> **GOAL OF THE EXERCISE**: Of the lines in the data below, write out exactly those from the one holding "s.reduced := by cases h <;> rfl" through the one holding "s.evq := by cases h <;> rfl", both included.

[Stored data]
*-*-*
/-! `State.setHport` -/

@[simp] theorem State.setHport_regs (h : Half) (x : HPort) : (s.setHport h x).regs = s.regs := by cases h <;> rfl
@[simp] theorem State.setHport_latch (h : Half) (x : HPort) : (s.setHport h x).latch = s.latch := by cases h <;> rfl
@[simp] theorem State.setHport_pins (h : Half) (x : HPort) : (s.setHport h x).pins = s.pins := by cases h <;> rfl
@[simp] theorem State.setHport_dies (h : Half) (x : HPort) : (s.setHport h x).dies = s.dies := by cases h <;> rfl
@[simp] theorem State.setHport_mem (h : Half) (x : HPort) : (s.setHport h x).mem = s.mem := by cases h <;> rfl
@[simp] theorem State.setHport_cells (h : Half) (x : HPort) : (s.setHport h x).cells = s.cells := by cases h <;> rfl
@[simp] theorem State.setHport_swaps (h : Half) (x : HPort) : (s.setHport h x).swaps = s.swaps := by cases h <;> rfl
@[simp] theorem State.setHport_queues (h : Half) (x : HPort) : (s.setHport h x).queues = s.queues := by cases h <;> rfl
@[simp] theorem State.setHport_rsvA (h : Half) (x : HPort) : (s.setHport h x).rsvA = s.rsvA := by cases h <;> rfl
@[simp] theorem State.setHport_rsvB (h : Half) (x : HPort) : (s.setHport h x).rsvB = s.rsvB := by cases h <;> rfl
@[simp] theorem State.setHport_sems (h : Half) (x : HPort) : (s.setHport h x).sems = s.sems := by cases h <;> rfl
@[simp] theorem State.setHport_dlinks (h : Half) (x : HPort) : (s.setHport h x).dlinks = s.dlinks := by cases h <;> rfl
@[simp] theorem State.setHport_parts (h : Half) (x : HPort) : (s.setHport h x).parts = s.parts := by cases h <;> rfl
@[simp] theorem State.setHport_arbs (h : Half) (x : HPort) : (s.setHport h x).arbs = s.arbs := by cases h <;> rfl
@[simp] theorem State.setHport_throttled (h : Half) (x : HPort) : (s.setHport h x).throttled = s.throttled := by cases h <;> rfl
@[simp] theorem State.setHport_volts (h : Half) (x : HPort) : (s.setHport h x).volts = s.volts := by cases h <;> rfl
@[simp] theorem State.setHport_fwWins (h : Half) (x : HPort) : (s.setHport h x).fwWins = s.fwWins := by cases h <;> rfl
@[simp] theorem State.setHport_oes (h : Half) (x : HPort) : (s.setHport h x).oes = s.oes := by cases h <;> rfl
@[simp] theorem State.setHport_ports (h : Half) (x : HPort) : (s.setHport h x).ports = s.ports := by cases h <;> rfl
@[simp] theorem State.setHport_reqs (h : Half) (x : HPort) : (s.setHport h x).reqs = s.reqs := by cases h <;> rfl
@[simp] theorem State.setHport_epochs (h : Half) (x : HPort) : (s.setHport h x).epochs = s.epochs := by cases h <;> rfl
@[simp] theorem State.setHport_partners (h : Half) (x : HPort) : (s.setHport h x).partners = s.partners := by cases h <;> rfl
@[simp] theorem State.setHport_transit (h : Half) (x : HPort) : (s.setHport h x).transit = s.transit := by cases h <;> rfl
@[simp] theorem State.setHport_rcache (h : Half) (x : HPort) : (s.setHport h x).rcache = s.rcache := by cases h <;> rfl
@[simp] theorem State.setHport_fctx (h : Half) (x : HPort) : (s.setHport h x).fctx = s.fctx := by cases h <;> rfl
@[simp] theorem State.setHport_rcopies (h : Half) (x : HPort) : (s.setHport h x).rcopies = s.rcopies := by cases h <;> rfl
@[simp] theorem State.setHport_colls (h : Half) (x : HPort) : (s.setHport h x).colls = s.colls := by cases h <;> rfl
@[simp] theorem State.setHport_swarms (h : Half) (x : HPort) : (s.setHport h x).swarms = s.swarms := by cases h <;> rfl
@[simp] theorem State.setHport_readys (h : Half) (x : HPort) : (s.setHport h x).readys = s.readys := by cases h <;> rfl
@[simp] theorem State.setHport_aborted (h : Half) (x : HPort) : (s.setHport h x).aborted = s.aborted := by cases h <;> rfl
@[simp] theorem State.setHport_session (h : Half) (x : HPort) : (s.setHport h x).session = s.session := by cases h <;> rfl
@[simp] theorem State.setHport_reduced (h : Half) (x : HPort) : (s.setHport h x).reduced = s.reduced := by cases h <;> rfl
@[simp] theorem State.setHport_bonds (h : Half) (x : HPort) : (s.setHport h x).bonds = s.bonds := by cases h <;> rfl
@[simp] theorem State.setHport_hreads (h : Half) (x : HPort) : (s.setHport h x).hreads = s.hreads := by cases h <;> rfl
@[simp] theorem State.setHport_hid (h : Half) (x : HPort) : (s.setHport h x).hid = s.hid := by cases h <;> rfl
@[simp] theorem State.setHport_lostQ (h : Half) (x : HPort) : (s.setHport h x).lostQ = s.lostQ := by cases h <;> rfl
@[simp] theorem State.setHport_fwq (h : Half) (x : HPort) : (s.setHport h x).fwq = s.fwq := by cases h <;> rfl
@[simp] theorem State.setHport_noteSeq (h : Half) (x : HPort) : (s.setHport h x).noteSeq = s.noteSeq := by cases h <;> rfl
@[simp] theorem State.setHport_cc (h : Half) (x : HPort) : (s.setHport h x).cc = s.cc := by cases h <;> rfl
@[simp] theorem State.setHport_evq (h : Half) (x : HPort) : (s.setHport h x).evq = s.evq := by cases h <;> rfl
@[simp] theorem State.setHport_i3c (h : Half) (x : HPort) : (s.setHport h x).i3c = s.i3c := by cases h <;> rfl
@[simp] theorem State.setHport_telem (h : Half) (x : HPort) : (s.setHport h x).telem = s.telem := by cases h <;> rfl
@[simp] theorem State.setHport_dimmIn (h : Half) (x : HPort) : (s.setHport h x).dimmIn = s.dimmIn := by cases h <;> rfl
@[simp] theorem State.setHport_dimmNext (h : Half) (x : HPort) : (s.setHport h x).dimmNext = s.dimmNext := by cases h <;> rfl
@[simp] theorem State.setHport_spdOut (h : Half) (x : HPort) : (s.setHport h x).spdOut = s.spdOut := by cases h <;> rfl
@[simp] theorem State.setHport_sens (h : Half) (x : HPort) : (s.setHport h x).sens = s.sens := by cases h <;> rfl
@[simp] theorem State.setHport_excl (h : Half) (x : HPort) : (s.setHport h x).excl = s.excl := by cases h <;> rfl
@[simp] theorem State.setHport_watch (h : Half) (x : HPort) : (s.setHport h x).watch = s.watch := by cases h <;> rfl
@[simp] theorem State.setHport_ticks (h : Half) (x : HPort) : (s.setHport h x).ticks = s.ticks := by cases h <;> rfl
@[simp] theorem State.setHport_cdclk (h : Half) (x : HPort) : (s.setHport h x).cdclk = s.cdclk := by cases h <;> rfl
@[simp] theorem State.setHport_ppr (h : Half) (x : HPort) : (s.setHport h x).ppr = s.ppr := by cases h <;> rfl
@[simp] theorem State.setHport_capHbm (h : Half) (x : HPort) : (s.setHport h x).capHbm = s.capHbm := by cases h <;> rfl
@[simp] theorem State.setHport_capHeld (h : Half) (x : HPort) : (s.setHport h x).capHeld = s.capHeld := by cases h <;> rfl
@[simp] theorem State.setHport_lostWhy (h : Half) (x : HPort) : (s.setHport h x).lostWhy = s.lostWhy := by cases h <;> rfl
@[simp] theorem State.setHport_cdHit (h : Half) (x : HPort) : (s.setHport h x).cdHit = s.cdHit := by cases h <;> rfl
@[simp] theorem State.setHport_cals (h : Half) (x : HPort) : (s.setHport h x).cals = s.cals := by cases h <;> rfl
@[simp] theorem State.setHport_cfg (h : Half) (x : HPort) : (s.setHport h x).cfg = s.cfg := by cases h <;> rfl
@[simp] theorem State.setHport_sec (h : Half) (x : HPort) : (s.setHport h x).sec = s.sec := by cases h <;> rfl
@[simp] theorem State.setHport_tap (h : Half) (x : HPort) : (s.setHport h x).tap = s.tap := by cases h <;> rfl
@[simp] theorem State.setHport_spdm (h : Half) (x : HPort) : (s.setHport h x).spdm = s.spdm := by cases h <;> rfl
@[simp] theorem State.setHport_fn0 (h : Half) (x : HPort) : (s.setHport h x).fn0 = s.fn0 := by cases h <;> rfl
@[simp] theorem State.setHport_fn1 (h : Half) (x : HPort) : (s.setHport h x).fn1 = s.fn1 := by cases h <;> rfl
@[simp] theorem State.setHport_ringA (h : Half) (x : HPort) : (s.setHport h x).ringA = s.ringA := by cases h <;> rfl
@[simp] theorem State.setHport_ringB (h : Half) (x : HPort) : (s.setHport h x).ringB = s.ringB := by cases h <;> rfl
@[simp] theorem State.setHport_coal (h : Half) (x : HPort) : (s.setHport h x).coal = s.coal := by cases h <;> rfl
@[simp] theorem State.setHport_nv (h : Half) (x : HPort) : (s.setHport h x).nv = s.nv := by cases h <;> rfl
@[simp] theorem State.setHport_out (h : Half) (x : HPort) : (s.setHport h x).out = s.out := by cases h <;> rfl
@[simp] theorem State.setHport_fresh (h : Half) (x : HPort) : (s.setHport h x).fresh = s.fresh := by cases h <;> rfl
@[simp] theorem State.setHport_pending (h : Half) (x : HPort) : (s.setHport h x).pending = s.pending := by cases h <;> rfl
*-*-*
> **THE COMPLETED TASK**:
@[simp] theorem State.setHport_reduced (h : Half) (x : HPort) : (s.setHport h x).reduced = s.reduced := by cases h <;> rfl
@[simp] theorem State.setHport_bonds (h : Half) (x : HPort) : (s.setHport h x).bonds = s.bonds := by cases h <;> rfl
@[simp] theorem State.setHport_hreads (h : Half) (x : HPort) : (s.setHport h x).hreads = s.hreads := by cases h <;> rfl
@[simp] theorem State.setHport_hid (h : Half) (x : HPort) : (s.setHport h x).hid = s.hid := by cases h <;> rfl
@[simp] theorem State.setHport_lostQ (h : Half) (x : HPort) : (s.setHport h x).lostQ = s.lostQ := by cases h <;> rfl
@[simp] theorem State.setHport_fwq (h : Half) (x : HPort) : (s.setHport h x).fwq = s.fwq := by cases h <;> rfl
@[simp] theorem State.setHport_noteSeq (h : Half) (x : HPort) : (s.setHport h x).noteSeq = s.noteSeq := by cases h <;> rfl
@[simp] theorem State.setHport_cc (h : Half) (x : HPort) : (s.setHport h x).cc = s.cc := by cases h <;> rfl
@[simp] theorem State.setHport_evq (h : Half) (x : HPort) : (s.setHport h x).evq = s.evq := by cases h <;> rfl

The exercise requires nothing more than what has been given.